/-! Fields of the descriptor of R66 -/

def mmGang (d : Nat) : Nat := fld d 0 8 2
def mmBsrc (d : Nat) : Nat := fld d 0 10 2
def mmPreload (d : Nat) : Bool := flag d 0 12
def mmZero (d : Nat) : Bool := flag d 0 13
def mmPasses (d : Nat) : Nat := fld d 0 14 2
def mmFmtA (d : Nat) : Nat := fld d 0 16 5
def mmFmtB (d : Nat) : Nat := fld d 0 21 5
def mmSpill (d : Nat) : Nat := fld d 0 28 2
def mmEpi (d : Nat) : Bool := flag d 0 30
def mmK (d : Nat) : Nat := fld d 8 0 12
def mmN (d : Nat) : Nat := fld d 8 12 10
def mmTag (d : Nat) : Nat := fld d 0xC 0 16
/-- G (R82). -/
def mmG (d : Nat) : Nat := 4 * 2 ^ fld d 0 26 2
def mmAstride (d : Nat) : Nat := fld d 0x14 0 25
def mmAsstride (d : Nat) : Nat := fld d 0x1C 0 25
def mmBstride (d : Nat) : Nat := fld d 0x24 0 25
def mmBsstride (d : Nat) : Nat := fld d 0x2C 0 25
def mmEpiAddr (d : Nat) : Nat := fld d 0x38 0 25
def mmSpillAddr (d : Nat) : Nat := fld d 0x3C 0 25
def mmSplit (d : Nat) : Bool := mmGang d == 1 || mmGang d == 2

/-- Sub-arrays and band width of a configuration (R62). -/
def gangCount (g : Nat) : Nat := if g = 1 then 4 else if g = 2 then 16 else 1
def bandWidth (g : Nat) : Nat := if g = 1 then 256 else if g = 2 then 128 else 512

/-- The operands of every sub-array (R62, R63, R66). -/
def subOps (d : Nat) (tab : List Nat) : List SubOp :=
  if mmSplit d then
    let cb := if mmGang d = 1 then 2 else 4
    (List.range tab.length).map fun s =>
      let e := tab.getD s 0
      { s := s, aAddr := fld e 0 0 25, aScale := fld e 4 0 25, bAddr := fld e 8 0 25, bScale := fld e 0xC 0 25,
        nbAddr := fld e 0x10 0 25, nbScale := fld e 0x14 0 25, m := fld e 0x18 0 13, accRow := fld e 0x18 13 12,
        outIndex := fld e 0x1C 0 16, col0 := bandWidth (mmGang d) * (s % cb) }
  else
    [{ s := 0, aAddr := fld d 0x10 0 25, aScale := fld d 0x18 0 25, bAddr := fld d 0x20 0 25, bScale := fld d 0x28 0 25,
       nbAddr := fld d 0x30 0 25, nbScale := fld d 0x34 0 25, m := fld d 4 0 13, accRow := fld d 4 13 12,
       outIndex := 0, col0 := 0 }]

/-- The operand classes of R48 and R56. -/
inductive MmClass where
  | c16 | c8 | c4 | multi
deriving DecidableEq, Repr

/-- The class of a pair of formats that R48 allows. -/
def mmClass (fa fb : Nat) : Option MmClass :=
  match fmtOf fa, fmtOf fb with
  | some a, some b =>
    let h := fun f => f == Fmt.bf16 || f == Fmt.fp16
    let e := fun f => f == Fmt.e4m3 || f == Fmt.e5m2 || f == Fmt.e3m2 || f == Fmt.e2m3 || f == Fmt.int8
    if h a && h b then some .c16
    else if e a && e b then some .c8
    else if (a == .q8x64 || a == .q8x128) && a == b then some .c8
    else if (a == .e2m1 || a == .q4) && a == b then some .c4
    else if a == .fp32 && a == b then some .multi
    else none
  | _, _ => none

/-- The stationary tile's K for a class and configuration (R56). -/
def tileK (c : MmClass) (g : Nat) : Nat :=
  bandWidth g * match c with
    | .c16 | .multi => 1
    | .c8 => 2
    | .c4 => 4

/-- The format of a code that has been checked. -/
def fmtD (code : Nat) : Fmt := (fmtOf code).getD .fp32

/-- One past the last byte of `rows` runs of `len` bytes, `stride` apart. -/
def extentEnd (base rows stride len : Nat) : Nat := if rows = 0 then base else base + (rows - 1) * stride + len

/-- The error codes of R67. -/
def eReserved : Nat := 1
def eFormat : Nat := 2
def eShape : Nat := 3
def eAccRange : Nat := 4
def eOverlap : Nat := 5
def eAlsRange : Nat := 6
def eAlign : Nat := 7
def eNoTile : Nat := 8

/-- Reserved fields of the descriptor and of the words a split configuration must leave zero (R66, R90). -/
def mmReserved (d : Nat) : Bool :=
  fld d 0 0 8 != 1 || mmGang d == 3 || mmBsrc d == 3 || mmPasses d == 0 || fld d 0 26 2 == 3 || mmSpill d == 3 ||
  (mmEpi d && mmSpill d == 1) || flag d 0 31 || fld d 4 25 7 != 0 || fld d 8 22 10 != 0 || fld d 0xC 16 16 != 0 ||
  ((List.range 12).any fun i => fld d (0x10 + 4 * i) 25 7 != 0) ||
  (mmSplit d && (fld d 4 0 25 != 0 || fld d 0x18 0 25 != 0 || fld d 0x20 0 25 != 0 || fld d 0x28 0 25 != 0 ||
    fld d 0x30 0 25 != 0 || fld d 0x34 0 25 != 0))

/-- Reserved fields of a sub-array table entry (R63). -/
def subReserved (e : Nat) : Bool :=
  ((List.range 7).any fun i => fld e (4 * i) 25 7 != 0) || fld e 0x1C 16 16 != 0

/-- Whether an extent of R99 or R67 overruns the ALS. -/
def beyond (e : Nat) : Bool := decide (e > alsSize)

/-- The checks of one sub-array's operands: ranges, overlaps, extents and alignments, as (code, s). Of two sub-arrays that overlap,
the higher-numbered is the failing one (log entry 156). The preload's operands are checked with PRELOAD = 1 alone (log entry 194), an idle sub-array's B tile as any other (log
entry 209). -/
def subChecks (d : Nat) (fa fb : Fmt) (subs : List SubOp) (e : SubOp) : List (Nat × Nat) :=
  let k := mmK d
  let n := mmN d
  let sc := fun f => groupSize f != 0
  let aExt := if e.m = 0 then [] else
    [extentEnd e.aAddr e.m (mmAstride d) (rowBytes fa k)] ++
    (if sc fa then [extentEnd e.aScale e.m (mmAsstride d) (k / groupSize fa)] else [])
  let bExt := fun a s =>
    [extentEnd a k (mmBstride d) (rowBytes fb n)] ++
    (if sc fb then [extentEnd s (k / groupSize fb) (mmBsstride d) n] else [])
  let exts := aExt ++ bExt e.bAddr e.bScale ++ (if mmPreload d then bExt e.nbAddr e.nbScale else [])
  let aAl := [e.aAddr % 512, mmAstride d % 64] ++ (if sc fa then [e.aScale % 64, mmAsstride d % 64] else [])
  let bAl := fun a s => [a % 512, mmBstride d % 64] ++ (if sc fb then [s % 64, mmBsstride d % 64] else [])
  let als := aAl ++ bAl e.bAddr e.bScale ++ (if mmPreload d then bAl e.nbAddr e.nbScale else [])
  (if e.accRow + e.m > 4096 then [(eAccRange, e.s)] else []) ++
  (if subs.any (fun o => decide (o.s < e.s) && o.col0 == e.col0 && o.m != 0 && e.m != 0 &&
      decide (o.accRow < e.accRow + e.m) && decide (e.accRow < o.accRow + o.m)) then [(eOverlap, e.s)] else []) ++
  (if exts.any beyond then [(eAlsRange, e.s)] else []) ++
  (if als.any (· != 0) then [(eAlign, e.s)] else [])

/-- The lowest and one past the highest accumulator row an instruction writes (R90). -/
def rowSpan (subs : List SubOp) : Nat × Nat :=
  let act := subs.filter (·.m != 0)
  (act.foldl (fun a e => min a e.accRow) 4096, act.foldl (fun a e => max a (e.accRow + e.m)) 0)

/-- The checks of the spill buffer (R90). Its extent ends with the last element written (log entry 160). -/
def spillChecks (d : Nat) (subs : List SubOp) : List (Nat × Nat) :=
  if mmSpill d = 0 then []
  else
    (if mmSpillAddr d % 512 ≠ 0 then [(eAlign, 0)] else []) ++
    (if subs.all (·.m == 0) then []
     else
      let (lo, hi) := rowSpan subs
      let cmax := (subs.filter (·.m != 0)).foldl (fun a e => max a (e.col0 + mmN d)) 0
      if mmSpillAddr d + 4096 * (hi - 1 - lo) + 8 * cmax > alsSize then [(eAlsRange, 0)] else [])

/-! Fields of the epilogue descriptor of R99 -/

def epFmt (e : Nat) : Nat := fld e 0 0 5
def epAct (e : Nat) : Nat := fld e 0 5 3
def epBiasEn (e : Nat) : Bool := flag e 0 8
def epBiasBf16 (e : Nat) : Bool := flag e 0 9
def epSr (e : Nat) : Bool := flag e 0 10
def epStat (e : Nat) : Bool := flag e 0 11
def epColAmax (e : Nat) : Bool := flag e 0 12
def epDigest (e : Nat) : Bool := flag e 0 13
def epReplay (e : Nat) : Bool := flag e 0 14

/-- Whether a format may be an epilogue output (R48). -/
def epFmtOk (f : Option Fmt) : Bool :=
  match f with
  | some .fp32 | some .bf16 | some .fp16 => true
  | some f => isBlock f
  | none => false

/-- The checks of an epilogue descriptor against its instruction (R99). An element or scale base is that of a sub-array's
output, at its OUT_INDEX (R100). -/
def epiChecks (d e : Nat) (subs : List SubOp) : List (Nat × Nat) :=
  let n := mmN d
  let f := fmtD (epFmt e)
  let blk := groupSize f != 0
  let nb := bandWidth (mmGang d)
  let at' := fun o => fld e o 0 25
  let bb := if epBiasBf16 e then 2 else 4
  let act := subs.filter (·.m != 0)
  let exts := fun (x : SubOp) =>
    [extentEnd (at' 4 + x.outIndex * at' 0x14) x.m (at' 8) (rowBytes f n)] ++
    (if blk then [extentEnd (at' 0xC + x.outIndex * at' 0x18) x.m (at' 0x10) (n / groupSize f)] else []) ++
    (if epBiasEn e then [at' 0x1C + x.outIndex * nb * bb + n * bb] else []) ++
    (if epStat e then [at' 0x24 + 64 * x.s + 64] else []) ++
    (if epColAmax e then [at' 0x28 + 4 * nb * x.s + 4 * n] else [])
  let bases := fun (x : SubOp) =>
    [(at' 4 + x.outIndex * at' 0x14) % 512] ++ (if blk then [(at' 0xC + x.outIndex * at' 0x18) % 64] else [])
  let als := [at' 8 % 64] ++ (if blk then [at' 0x10 % 64] else []) ++
    (if epStat e then [at' 0x24 % 64] else []) ++ (if epColAmax e then [at' 0x28 % 64] else [])
  let lcols := fld e 0x3C 0 24
  (if decide (epAct e ≥ 6) || fld e 0 15 17 != 0 || ([4, 8, 0xC, 0x10, 0x14, 0x18, 0x1C, 0x24, 0x28].any fun o => fld e o 25 7 != 0)
      || fld e 0x34 16 16 != 0 || fld e 0x38 24 8 != 0 || fld e 0x3C 24 8 != 0 ||
      ((epColAmax e || epDigest e) && !epStat e) then [(eReserved, 0)] else []) ++
  (if epFmtOk (fmtOf (epFmt e)) then [] else [(eFormat, 0)]) ++
  (if (blk && n % max (groupSize f) 1 != 0) || decide (fld e 0x38 0 24 + n > lcols) then [(eShape, 0)] else []) ++
  (act.filterMap fun x => if (exts x).any beyond then some (eAlsRange, x.s) else none) ++
  (if als.any (· != 0) then [(eAlign, 0)] else []) ++
  (act.filterMap fun x => if (bases x).any (· != 0) then some (eAlign, x.s) else none)

/-- The first failure in the order of R67: the lowest code, then the lowest sub-array. -/
def firstFailure : List (Nat × Nat) → Option (Nat × Nat)
  | [] => none
  | p :: ps => match firstFailure ps with
    | none => some p
    | some q => if p.1 < q.1 || (p.1 == q.1 && decide (p.2 ≤ q.2)) then some p else some q

/-- The checks of R67 that need no tile: (code, s) of the first failure. A misaligned descriptor or sub-array table fails with
ALIGN (log entry 155). -/
def mmChecks (addr d : Nat) (tab : List Nat) (epi : Nat) : Option (Nat × Nat) :=
  let subs := subOps d tab
  let fa := fmtD (mmFmtA d)
  let fb := fmtD (mmFmtB d)
  let k := mmK d
  let n := mmN d
  let g := mmGang d
  let gs := max (groupSize fa) 1
  let passBad := mmPasses d != 1 && mmFmtA d != 0
  let tab' := if mmSplit d then
      (if fld d 0x10 0 25 % 64 ≠ 0 then [(eAlign, 0)] else []) ++
      (if fld d 0x10 0 25 + 32 * gangCount g > alsSize then [(eAlsRange, 0)] else []) ++
      ((List.range tab.length).filterMap fun s => if subReserved (tab.getD s 0) then some (eReserved, s) else none)
    else if fld d 4 0 13 = 0 then [(eAccRange, 0)] else []
  firstFailure (
    (if addr % 64 ≠ 0 then [(eAlign, 0)] else []) ++
    (if mmReserved d then [(eReserved, 0)] else []) ++
    (match mmClass (mmFmtA d) (mmFmtB d) with
      | none => [(eFormat, 0)]
      | some c => (if passBad then [(eFormat, 0)] else []) ++
          (if k == 0 || decide (k > tileK c g) || n == 0 || decide (n > bandWidth g) || k % mmG d != 0 || k % gs != 0
            then [(eShape, 0)] else [])) ++
    tab' ++ (subs.flatMap (subChecks d fa fb subs)) ++ spillChecks d subs ++
    (if mmEpi d then
      (if mmEpiAddr d % 64 ≠ 0 then [(eAlign, 0)] else []) ++
      (if mmEpiAddr d + 64 > alsSize then [(eAlsRange, 0)] else epiChecks d epi subs)
     else []))

/-! B tiles -/

/-- What a use of a tile must match (R60); `nb` takes NB_ADDR and NB_SCALE in place of B_ADDR and B_SCALE. -/
def tileKey (d : Nat) (tab : List Nat) (nb : Bool) : List Nat :=
  let blk := groupSize (fmtD (mmFmtB d)) != 0
  [mmFmtB d, mmGang d, mmK d, mmN d, mmBstride d, if blk then mmBsstride d else 0, bit (mmPasses d == 3)] ++
  (subOps d tab).flatMap fun e =>
    [if nb then e.nbAddr else e.bAddr, if blk then (if nb then e.nbScale else e.bScale) else 0]

/-- The ALS extents of one sub-array's B tile. -/
def tileExtents (d : Nat) (a s : Nat) : List (Nat × Nat) :=
  let f := fmtD (mmFmtB d)
  ((List.range (mmK d)).map fun k => (a + k * mmBstride d, rowBytes f (mmN d))) ++
  (if groupSize f = 0 then [] else
    (List.range (mmK d / groupSize f)).map fun g => (s + g * mmBsstride d, mmN d))

/-- Reads a B tile out of the ALS (R59, R66): codes by K row, scales by K group, and the first poisoned block, in the order of
log entry 158; those of an idle sub-array too (log entry 209). -/
def loadTile (t : Store) (d : Nat) (tab : List Nat) (nb : Bool) : Tile :=
  let f := fmtD (mmFmtB d)
  let n := mmN d
  let subs := subOps d tab
  let at' := fun (e : SubOp) => if nb then (e.nbAddr, e.nbScale) else (e.bAddr, e.bScale)
  { valid := true
    key := tileKey d tab nb
    subs := subs.map fun e =>
      { rows := (List.range (mmK d)).map fun k => t.codes f ((at' e).1 + k * mmBstride d) n
        scales := if groupSize f = 0 then [] else
          (List.range (mmK d / groupSize f)).map fun g => t.scales f ((at' e).2 + g * mmBsstride d) n }
    poisoned := subs.findSome? fun e => (firstPoison t (tileExtents d (at' e).1 (at' e).2)).map fun p => (p, e.s) }

/-- The load cycles of R61. -/
def loadCycles (f : Fmt) : Nat :=
  match f with
  | .fp32 => 256
  | .bf16 | .fp16 => 128
  | .e4m3 | .e5m2 | .int8 => 132
  | .q8x64 => 130
  | .q8x128 => 129
  | .e3m2 | .e2m3 => 100
  | _ => 136

/-! The sum -/

/-- A product under R81, as a value and its flags. -/
def product (a b : Val) : Val × Nat :=
  if isNan a || isNan b then (qNaN, sigFlag [a, b]) else let (e, f) := mulV a b; (exVal e, f)

/-- Pairs of operands cut into groups of `g`. -/
def groupsOf (g : Nat) : Nat → List (Val × Val) → List (List (Val × Val))
  | 0, _ => []
  | fuel + 1, ps => if ps.isEmpty then [] else ps.take g :: groupsOf g fuel (ps.drop g)

/-- One group's exact sum and its flags (R81). -/
def groupSum (ps : List (Val × Val)) : Val × Nat :=
  let ts := ps.map fun p => product p.1 p.2
  let (v, f) := sumV (ts.map (·.1))
  (if isNan v then qNaN else v, ts.foldl (fun a t => a ||| t.2) f)

/-- add_round over the groups of a row element; an empty group is skipped (R82, R86). -/
def foldGroups (acc : Nat) : List (List (Val × Val)) → Nat × Nat
  | [] => (acc, 0)
  | g :: gs =>
    if g.isEmpty then foldGroups acc gs
    else
      let (t, f1) := groupSum g
      let (a, f2) := addRound acc t
      let (r, f3) := foldGroups a gs
      (r, f1 ||| f2 ||| f3)

/-- element_16 of R82. -/
def element16 (acc : Nat) (ps : List (Val × Val)) (g : Nat) : Nat × Nat := foldGroups acc (groupsOf g (ps.length + 1) ps)

/-- A dyadic scale product applied to an exact group sum (R83). -/
def scaleVal2 (v : Val) (a b : Nat × Int) : Val :=
  match v with
  | .fin n m e => .fin n (m * a.1 * b.1) (e + a.2 + b.2)
  | v => v

/-- One scale group of R83. -/
def blockGroup (ps : List (Val × Val)) (sa sb : Option (Nat × Int)) : Val × Nat :=
  match sa, sb with
  | some a, some b =>
    if ps.any (fun p => isNan p.1 || isNan p.2) then (qNaN, 0)
    else if a.1 = 0 || b.1 = 0 then
      sumV (ps.map fun p => zeroV (negOf p.1 != negOf p.2))
    else
      let (v, f) := groupSum ps
      (scaleVal2 v a b, f)
  | _, _ => (qNaN, 0)

/-- element_block of R83: each group is (pairs, scale of A, scale of B). -/
def elementBlock (acc : Nat) : List (List (Val × Val) × Option (Nat × Int) × Option (Nat × Int)) → Nat × Nat
  | [] => (acc, 0)
  | (ps, sa, sb) :: gs =>
    let (t, f1) := blockGroup ps sa sb
    let (a, f2) := addRound acc t
    let (r, f3) := elementBlock a gs
    (r, f1 ||| f2 ||| f3)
:::
Task instructions:
Where the line with "def gangCount (g" ends, your copy should end too; please return exactly the lines from the first line of the data through it.

Answer:
/-! Fields of the descriptor of R66 -/

def mmGang (d : Nat) : Nat := fld d 0 8 2
def mmBsrc (d : Nat) : Nat := fld d 0 10 2
def mmPreload (d : Nat) : Bool := flag d 0 12
def mmZero (d : Nat) : Bool := flag d 0 13
def mmPasses (d : Nat) : Nat := fld d 0 14 2
def mmFmtA (d : Nat) : Nat := fld d 0 16 5
def mmFmtB (d : Nat) : Nat := fld d 0 21 5
def mmSpill (d : Nat) : Nat := fld d 0 28 2
def mmEpi (d : Nat) : Bool := flag d 0 30
def mmK (d : Nat) : Nat := fld d 8 0 12
def mmN (d : Nat) : Nat := fld d 8 12 10
def mmTag (d : Nat) : Nat := fld d 0xC 0 16
/-- G (R82). -/
def mmG (d : Nat) : Nat := 4 * 2 ^ fld d 0 26 2
def mmAstride (d : Nat) : Nat := fld d 0x14 0 25
def mmAsstride (d : Nat) : Nat := fld d 0x1C 0 25
def mmBstride (d : Nat) : Nat := fld d 0x24 0 25
def mmBsstride (d : Nat) : Nat := fld d 0x2C 0 25
def mmEpiAddr (d : Nat) : Nat := fld d 0x38 0 25
def mmSpillAddr (d : Nat) : Nat := fld d 0x3C 0 25
def mmSplit (d : Nat) : Bool := mmGang d == 1 || mmGang d == 2

/-- Sub-arrays and band width of a configuration (R62). -/
def gangCount (g : Nat) : Nat := if g = 1 then 4 else if g = 2 then 16 else 1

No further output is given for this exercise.